BEGIN Material for this task

-- ==== Sys2Proof/Machine/State.lean ====
section
/-!
DEFINITION. The state of one package as plain data, the reasons a step can stop, and the state after reset.
Register files and tables are finite maps from natural keys (NMap); the keys are in Machine/Ops.lean.
-/

namespace Sys2Proof.Machine

open Sys2Proof (Word Byte Dbl Instr AtomOp Msg Req Frame)

/-- The causes of R346. -/
inductive Cause where
  | illegalOp | illegalField | illegalChain | execPool | feEmpty | fmtDiverge | cvtOverflow | align | access | pageFault
  | overlap | indexExhausted | detSpill | brk | svc | memUe | nodeUe
  deriving DecidableEq, Repr

/-- Reasons to stop with a fault. The machine of the spec takes its faults as traps of a thread or as fault-queue
entries, so no rule stops the whole machine. -/
inductive Fault where
  /-- A memory list out of its canonical form, found by a check of the model: raised by nothing; safe. -/
  | badMemory
  deriving DecidableEq, Repr

/-- Reasons to refuse. -/
inductive Refusal where
  /-- The instruction has no meaning yet: raised by its arm of `exec`; safe. -/
  | notModelled (mnemonic : String)
  deriving DecidableEq, Repr

/-- A move of an agent: a quarter of a core issues, or the event that the instruction names happens; of the model's own, a load on its
way or a team's code is looked at before it arrives or is fetched (logs 17 and 69). -/
inductive Move where
  | issue (core quarter : Nat)
  | event (i : Instr)
  | sampleLoad (k : Nat)
  | sampleCode (uid pos : Nat)
  /-- The k-th part of what engines have still to write is written (R94). -/
  | enginePart (k : Nat)
  deriving DecidableEq, Repr

/-- A trap found at an issue (R346, R347): its cause, the lowest failing lane, the failed check, the trap code, the
address, and whether the failing access was a write. -/
structure Trap where
  cause : Cause
  lane : Nat := 0
  check : Nat := 0
  code : Nat := 0
  addr : Nat := 0
  write : Bool := false
  deriving DecidableEq, Repr

/-- The issue latch: the model's record of the issue under way. `lanes` are the active lanes in ascending order; `pos`
the position of the group, `word` the word index of the instruction, `follow` the position after the group; `tgt` the
transfers taken; `v0`, `u0`, `cc0`, `fpctl0` the registers as they stood at the issue (R132); `trap` the first trap
found; `moved` the lanes whose position the instruction itself has settled; `stall` says that it cannot issue yet, `judged` that this has
been tested for the whole group on the state before it. -/
structure Issue where
  uid : Nat := 0
  gang : Nat := 0
  frag : Nat := 0
  lanes : List Nat := []
  pos : Nat := 0
  word : Nat := 0
  follow : Nat := 0
  tgt : NMap Nat := []
  v0 : NMap Word := []
  u0 : NMap Word := []
  cc0 : NMap (BitVec 4) := []
  fpctl0 : Word := 0
  mstep : Option Nat := none
  moved : List Nat := []
  trap : Option Trap := none
  stall : Bool := false
  judged : Bool := false
  deriving DecidableEq, Repr

/-- A held translation (R79): where (core, 192 + die, or 194 + die for the Sluice), for which slice, the page's virtual
and physical base and size, the leaf's permissions, and the address of the leaf entry. -/
structure Tlb where
  place : Nat
  slice : Nat
  va : Nat
  size : Nat
  pa : Nat
  tier : Nat
  w : Bool
  x : Bool
  p : Bool
  disc : Bool
  caddy : Bool
  ent : Nat
  deriving DecidableEq, Repr

/-- What a thread that cannot issue waits for. -/
inductive Wait where
  | none
  /-- Held at its `%meet` (R35). -/
  | held
  /-- At barrier b, for the barrier word in v[d] (R184, R185). -/
  | barrier (b d : Nat)
  /-- At PHASE (R188). -/
  | phase
  /-- A REL of the object at this address and scope, with the translation made at issue (R100); remote writes with tags
  below `upto` must be answered first (R107). -/
  | rel (addr scope : Nat) (tr : Option Tlb) (upto : Nat)
  /-- A FENCE.ALL of this scope (R102); `upto` as for REL: the tag below which the remote writes must be answered. -/
  | fence (scope upto : Nat)
  /-- A BIND (R211). -/
  | bind
  /-- A CFLUSH (R251). -/
  | cflush
  /-- Its own wait has ended; it goes on when every thread of its fragment has (R33). -/
  | done
  /-- Stopped by a fault of its own until the fault's entry is answered (R350). -/
  | faulted
  /-- Only in `Back`: its barrier's phase completed while a fault kept it away, with this barrier word for v[d]. -/
  | departed (d : Nat) (word : Word)
  deriving DecidableEq, Repr

/-- Where a thread stood that a fault found waiting, and the wait it goes back to when the fault is over (R37, R350, R354);
`wait` none means that only a wait for its memory operations kept it at `pos`. -/
structure Back where
  pos : Nat
  next : Nat
  wait : Wait
  deriving DecidableEq, Repr

/-- A macro under way: the slot, the position of the MCALL, the body at its issue, the parameters, the next micro-step
(R194). -/
structure MacroRun where
  slot : Nat
  at_ : Nat
  ops : List (BitVec 32 × BitVec 32)
  params : List Nat
  step : Nat
  deriving DecidableEq, Repr

/-- The results that TRRES reads (R254). -/
structure TravRes where
  t : Word := 0x7F800000
  prim : Word := 0xFFFFFFFF
  instIx : Word := 0xFFFFFFFF
  geom : Word := 0xFFFFFFFF
  u : Word := 0
  v : Word := 0
  status : Word := 0
  deriving DecidableEq, Repr

/-- A hit accepted so far by a traversal, with the address of its instance record (R333). -/
structure Hit where
  t : Word
  prim : Word
  instIx : Word
  geom : Word
  u : Word
  v : Word
  shader : Nat
  addr : Nat
  deriving DecidableEq, Repr

/-- An instance that a traversal has entered (R330, R332): its identifier, shader base, record address and flags, and the
ray as transformed. -/
structure TInst where
  id : Word
  shader : Nat
  addr : Nat
  flags : Nat
  org : List Word
  dir : List Word
  deriving DecidableEq, Repr

/-- A node that a traversal has to visit: kind (0 interior, 1 leaf, 2 instance), address, triangles, its place on the path
from 1 up, the near distance of its box, and the instance it lies in. -/
structure TNode where
  kind : Nat
  addr : Nat
  cnt : Nat
  level : Nat
  near : Word
  inst : Option TInst
  deriving DecidableEq, Repr

/-- A traversal in flight (R252, R332, R336): its ray, its options, the current tmax `lim`, the node to visit, the short
stack, the levels of the dropped entries, newest first, the restart trail and, in a restart, the level that it descends to (R334), the
best hit, the emission sequence. `fault` is a fault met on a node, or the malformed node at which it ended; `told` that a
TRRES has reported it; `sure` the hit that it was found to come to when a TRRES issued that still waits for it (R331). -/
structure Trav where
  org : List Word
  user : Word
  dir : List Word
  tmax : Word
  tmin : Word
  root : Nat
  table : Nat
  priv : Bool
  emit : Bool
  cullb : Bool
  first : Bool
  rtype : Nat
  mask : Nat
  seq : Nat
  lim : Word
  cur : Option TNode
  stack : List TNode
  drops : List Nat
  trail : Nat
  redo : Nat
  best : Option Hit
  fault : Option (Cause × Nat)
  told : Bool
  sure : Option (Option Hit)
  deriving DecidableEq, Repr

/-- A node, leaf or instance record held by a core's node cache for a team (R335). -/
structure NodeLine where
  core : Nat
  uid : Nat
  addr : Nat
  data : List Byte
  deriving DecidableEq, Repr

/-- A thread (R30 to R36). Positions are packet address plus word index. A thread that does not exist reads as exited.
`frag` is the lowest lane of its fragment, `stamp` the step at which the fragment last issued, `sleep` that a YIELD
keeps it from being ready; `wait` is a meeting, a barrier, PHASE or a fault, `mwait` the wait of a REL, FENCE.ALL, BIND or
CFLUSH; `back` is the wait that a fault on the host route interrupted, `hback` one on the team-handler route; `next` is the position it continues at when its waits end; `mrun` and `hrun` are the macros
under way outside and inside handler mode;
`trw` the TRRES reads that wait for the traversal (R254); `fenced` one more than the widest scope of its FENCE.ALLs so far. -/
structure Thread where
  exited : Bool := true
  pos : Nat := 0
  next : Nat := 0
  meet : Nat := 0
  wait : Wait := .none
  mwait : Wait := .none
  back : Option Back := none
  hback : Option Back := none
  frag : Nat := 0
  stamp : Nat := 0
  sleep : Bool := false
  handler : Bool := false
  epc : Dbl := 0
  detail : Dbl := 0
  taddr : Dbl := 0
  mrun : Option MacroRun := none
  hrun : Option MacroRun := none
  trav : Option Trav := none
  tres : TravRes := {}
  trw : List (Nat × Bool) := []
  fenced : Nat := 0
  deriving DecidableEq, Repr

/-- A barrier of a team (R184, R187). `arrived` are the threads that arrived at the current phase, `copies` the bound
copies still to arrive, `has` that some phase has completed, `last` its barrier word. -/
structure Bar where
  phase : Nat := 0
  arrived : List Nat := []
  copies : Nat := 0
  error : Bool := false
  has : Bool := false
  last : Word := 0
  carve : Option (Nat × Nat) := none
  carveBad : Bool := false
  deriving DecidableEq, Repr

END Material for this task

■ **Task description**: For the records above, state the count of lines where "entries" appears, without any other text.

■ **Task result**: 2